**Task goal**
If a line of the records contains the word "frames", list it.

◆ ◆ ◆ ◆ ◆

@[simp] theorem same_ptpOther (d port m) (hp : p ≠ .localT ∧ p ≠ .mem ∧ p ≠ .ptp ∧ p ≠ .time) :
    p.same s0 (s.ptpOther d port m) ↔ p.same s0 s := by
  simp [State.ptpOther, hp]
  split <;> simp [hp]

@[simp] theorem same_ptpFrame (port trans m) (hp : p ≠ .localT ∧ p ≠ .mem ∧ p ≠ .ptp ∧ p ≠ .time) :
    p.same s0 (s.ptpFrame port trans m) ↔ p.same s0 s := by
  simp [State.ptpFrame, hp]

@[simp] theorem same_udpIn (port src pseudo m) (hp : p = .fuses ∨ p = .jtag) :
    p.same s0 (s.udpIn port src pseudo m) ↔ p.same s0 s := by
  rcases hp with rfl | rfl <;> simp [State.udpIn]

@[simp] theorem same_ip4In (port m) (hp : p = .fuses ∨ p = .jtag) : p.same s0 (s.ip4In port m) ↔ p.same s0 s := by
  rcases hp with rfl | rfl <;> simp [State.ip4In]

@[simp] theorem same_icmp6In (port mac src dst m) : p.same s0 (s.icmp6In port mac src dst m) ↔ p.same s0 s := by
  unfold State.icmp6In
  dsimp only
  repeat' split
  all_goals simp

@[simp] theorem same_ip6In (port mac m) (hp : p = .fuses ∨ p = .jtag) :
    p.same s0 (s.ip6In port mac m) ↔ p.same s0 s := by
  rcases hp with rfl | rfl <;> simp [State.ip6In]

@[simp] theorem same_arpIn (port m) : p.same s0 (s.arpIn port m) ↔ p.same s0 s := by
  simp [State.arpIn]

@[simp] theorem same_prpCheck (port src b) : p.same s0 (s.prpCheck port src b).1 ↔ p.same s0 s := by
  unfold State.prpCheck
  split <;> simp

@[simp] theorem same_frameIn (port b) (hp : p = .fuses ∨ p = .jtag) : p.same s0 (s.frameIn port b) ↔ p.same s0 s := by
  rcases hp with rfl | rfl <;> simp only [State.frameIn] <;> split <;> simp

@[simp] theorem kept_execEthFrameReceived (port frame fcsOk) (hp : p = .fuses ∨ p = .jtag) :
    p.kept s (execEthFrameReceived port frame fcsOk s) := by
  have frames (t : State) (b) : p.same s (t.frameIn port b) ↔ p.same s t := same_frameIn _ _ hp
  simp only [execEthFrameReceived, kept_next, same_ite]
  repeat' split
  all_goals simp [frames]

/-! ## Every row

`Instr.mayChange` lists what each row may write; a part that it does not list is none of those that the row's frame lemma
excepts. -/

variable {q : Part} {c : Instr}

theorem Part.ne_of_mayChange (h : Instr.mayChange c p = false) (hq : Instr.mayChange c q = true) : p ≠ q := by
  rintro rfl
  simp [h] at hq

theorem Part.notMem_of_mayChange {l : List Part} (h : Instr.mayChange c p = false) (hl : l.all (Instr.mayChange c) = true) :
    p ∉ l :=
  fun hp => ne_of_mayChange h (List.all_eq_true.mp hl p hp) rfl

/-- Every part of the state that a frame is stated for. -/
def Part.all : List Part :=
  [.mem, .fuses, .accepts, .annKey, .arrived, .aux, .banksOff, .boot, .cass, .cassKey, .chan, .cmp, .copying, .csw,
    .degShown, .devView, .dma, .dpBuf, .dpMon, .dpRow, .dup, .flash, .flight, .gated, .grp, .hank, .held, .hist,
    .jtag, .keys, .lane, .lbGone, .lbNext, .live, .localT, .mclkAt, .oldL, .pnl, .pos, .power, .ptp, .retrain,
    .rezero, .seam, .seamG, .segG, .shd, .spareDue, .stopped, .sync, .tag, .tal, .tallyLast, .time, .view, .viewOld,
    .wakeFrom]

theorem Part.mem_all (p : Part) : p ∈ Part.all := by cases p <;> decide

/-- A row that renews nearly all of the state leaves alone a few parts only. -/
theorem Part.mem_of_mayChange (h : Instr.mayChange c p = false) (l : List Part)
    (hl : Part.all.all (fun q => Instr.mayChange c q || l.contains q) = true) : p ∈ l := by
  have listed := List.all_eq_true.mp hl p p.mem_all
  simpa [h] using listed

◆ ◆ ◆ ◆ ◆

**Task response**
  have frames (t : State) (b) : p.same s (t.frameIn port b) ↔ p.same s t := same_frameIn _ _ hp
  all_goals simp [frames]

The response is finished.